Software version MONAI version: 0.1.0+84.ga683c4e.dirty Python version: 3.7.4 (default, Jul 9 2019, 03:52:42) [GCC 5.4.0 20160609] Numpy version: 1.18.2 Pytorch version: 1.4.0 Ignite version: 0.3.0
Training information Using MONAI PersistentCache 2D UNet (as default in MONAI) Adam optimiser, LR = 1e-3, no LR decay Batch size: 10
Other tests The following aspects were investigated but did not solve the instability issue:
- Gradient clipping
- Different optimisers (SGD, SGD + Momentum)
- Transforming the binary segmentations to a two-channel approach ([background segmentation, foreground segmentation])
- Choosing
smooth = 1.0
as default here (https://github.com/MIC-DKFZ/nnUNet/blob/master/nnunet/training/loss_functions/dice_loss.py). However, this made the behaviour even more severe and the jump would happen sooner in the training.

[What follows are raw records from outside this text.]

/-- The kernel's next cohort put on a core. -/
def putCohort (s : State) (n core : Nat) (k : Kernel) (v : Option (Nat × SavedCohort)) : State :=
  match v with
  | some (id, v) => restoreCohort s core id v
  | none => placeCohort s core n k

/-- The cohorts of a core that an express kernel may displace, latest placed first (R133); those of a faulted context are held
(R102). -/
def victims (s : State) (c : Core) : List Cohort :=
  sortBy (fun a b => decide (b.placed < a.placed))
    (c.cohorts.filter (fun x => (mget? s.kernels x.kernel).any (fun k => decide (k.prio < 255)) &&
      decide ((ctxOf s x.ctx).state ≠ .faulted)))

/-- The first cohorts of a list whose removal makes room, with their lanes. -/
def roomBy (fit : Core → Bool) : Core → Nat → List Cohort → List Cohort → Option (Nat × List Cohort)
  | c, lanes, acc, l =>
    if fit c then some (lanes, acc.reverse)
    else
      match l with
      | [] => none
      | x :: l =>
        roomBy fit (removeCohort c x) (lanes + ((cohortGroups c x).map (fun g => widthG g.2)).foldl (· + ·) 0) (x :: acc) l

/-- The core that an express kernel clears and the cohorts it displaces there (R133). -/
def expressChoice (s : State) (n : Nat) (k : Kernel) (v : Option (Nat × SavedCohort)) : Option (Nat × List Cohort) :=
  let l := (coresFor s n k k.die).filterMap (fun c =>
    (roomBy (fits k v) (coreOf s c) 0 [] (victims s (coreOf s c))).map (fun r => (r.1, c, r.2)))
  ((sortBy (fun a b => lexLt [a.1, a.2.1] [b.1, b.2.1]) l).head?).map (fun e => e.2)

/-- An express kernel pre-empts the chosen cohorts whose groups may be stopped now; the others go at a later step
(R133). -/
def expressPreempt (s : State) (n : Nat) (k : Kernel) (v : Option (Nat × SavedCohort)) : State :=
  match expressChoice s n k v with
  | none => s
  | some (core, l) => l.foldl (fun s c => if quiet s core c then preemptCohort s core c else s) s

/-- Kernels tried in order; the first that fits places one cohort (R132). -/
def placeFirst (s : State) : List (Nat × Kernel) → State
  | [] => s
  | (n, k) :: l =>
    let v := savedOf s n k
    match placeWhere s n k v with
    | some core => putCohort s n core k v
    | none => if k.prio = 255 then expressPreempt s n k v else placeFirst s l

/-- Which kernel is the first of its die's order is kept, with the time since when (R132). -/
def noteFirst (s : State) : State :=
  let firsts := (List.range 4).filterMap (fun d => ((placeOrder s d).head?).map (fun e => e.1))
  { s with kernels := mapEntries s.kernels (fun n k =>
      if firsts.contains n then { k with firstAt := some (k.firstAt.getD s.now) }
      else { k with firstAt := none }) }

/-- A scheduler places one cohort (R132). -/
def execPlacementStep (die : Nat) (s : State) : Host.Outcome State Fault Refusal := .next (placeFirst s (placeOrder s die))

/-- The kernel that a scheduler places a cohort of, and the core (R132); an express kernel that fits nowhere keeps those behind it
back (R133). -/
def nextPlacement (s : State) : List (Nat × Kernel) → Option (Nat × Nat)
  | [] => none
  | (n, k) :: l =>
    match placeWhere s n k (savedOf s n k) with
    | some core => some (n, core)
    | none => if k.prio = 255 then none else nextPlacement s l

/-- 1 ms in ns. -/
def agingTime : Nat := 1000000

/-- A full 1 ms in which a placeable kernel has placed nothing, or in which it has been the first in order, has passed
(R132). -/
def execPlacementAging (n : Nat) (s : State) : Host.Outcome State Fault Refusal :=
  match mget? s.kernels n with
  | none => .next s
  | some k =>
    if placeable s k then
      let s := if k.agedAt + agingTime ≤ s.now ∧ k.prio < 255 then
          modKernel s n (fun k => { k with boost := min (k.boost + 1) (254 - k.prio), agedAt := k.agedAt + agingTime })
        else s
      .next (modKernel s n (fun k =>
        { k with reserved := k.reserved || k.firstAt.any (fun t => decide (t + agingTime ≤ s.now)) }))
    else .next s

/-- A saved cohort is read back (R165), as its scheduler places it (R132). -/
def execCohortRestore (saved core : Nat) (s : State) : Host.Outcome State Fault Refusal :=
  match mget? s.saved saved with
  | none => .next s
  | some v =>
    match mget? s.kernels v.cohort.kernel with
    | none => .next s
    | some k =>
      if nextPlacement s (placeOrder s k.die) = some (v.cohort.kernel, core) ∧
          (savedOf s v.cohort.kernel k).map (fun x => x.1) = some saved then
        .next (restoreCohort s core saved v)
      else .next s

/-- A group that forms for the first time, its initial state loaded: checking and profile are its context's of then (R108), its age
begins, its pass counters are 0 (R141). -/
def formedGroup (s : State) (g : Group) : Group :=
  { g with formed := true, age := s.now, pass := 0, spass := 0, checking := (ctxOf s g.ctx).checking,
           ln := { g.ln with state := .ready, faultRestarts := false, fpc := profileFpc (ctxOf s g.ctx).profile } }

/-- A group's plane has still to be restored (R324). -/
def planeAwaited (k : Core) (g : Group) : Bool :=
  decide (k.plane.holder = some (holderOf g)) && k.plane.queue.any (fun e => match e.op with
    | .restore _ => true
    | _ => false)

/-- A group's initial state has been loaded (R137, R138); a restored group keeps its age, and its pass counters are 0 (R141). -/
def execGroupFormed (core slot : Nat) (s : State) : Host.Outcome State Fault Refusal :=
  match groupOf s core slot with
  | none => .next s
  | some g =>
    if g.ln.state ≠ .forming ∨ planeAwaited (coreOf s core) g then .next s
    else if g.formed then .next (setGroup s core slot { g with pass := 0, spass := 0, ln := { g.ln with state := .ready } })
    else .next (setGroup s core slot (formedGroup s g))

end Sys2Proof.Machine
end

The following losses were also investigated
- Binary Cross Entropy --> stable
- Dice Loss + Binary Cross Entropy --> unstable
- Dice Loss (no smooth at numerator) + Binary Cross Entropy --> stable
- Tversky Loss --> Unstable
- Tversky Loss (no smooth at numerator) --> stable
Issue Analytics
- State:
- Created 3 years ago
- Reactions:8
- Comments:38 (14 by maintainers)
Top GitHub Comments
Hi all,
First, apologies for the delay in getting back to you about this issue – we have been running a few experiments to put together a MONAI and nnU-Net comparison and this required quite some time. We hope you will find our results interesting and informative.
@LucasFidon kindly ran a few experiments with nnU-Net and this allowed us to identify some implementation differences. Both MONAI and nnU-Net use the Dice formulation: However, as a default MONAI computes the Dice per element in the batch and then the loss is averaged across the batch (we will refer to this simply as “Dice”). We noticed that in nnU-Net the Dice is instead computed directly as a single value across the whole batch (i.e. not per image). The average is computed only across the channels, not across the batch elements. We refer to this approach as “Batch Dice”. We experimented with both formulations in both frameworks, and also tested for Dice loss and Dice + Cross entropy loss at training, as well as for the use of a single- or 2-channel approach.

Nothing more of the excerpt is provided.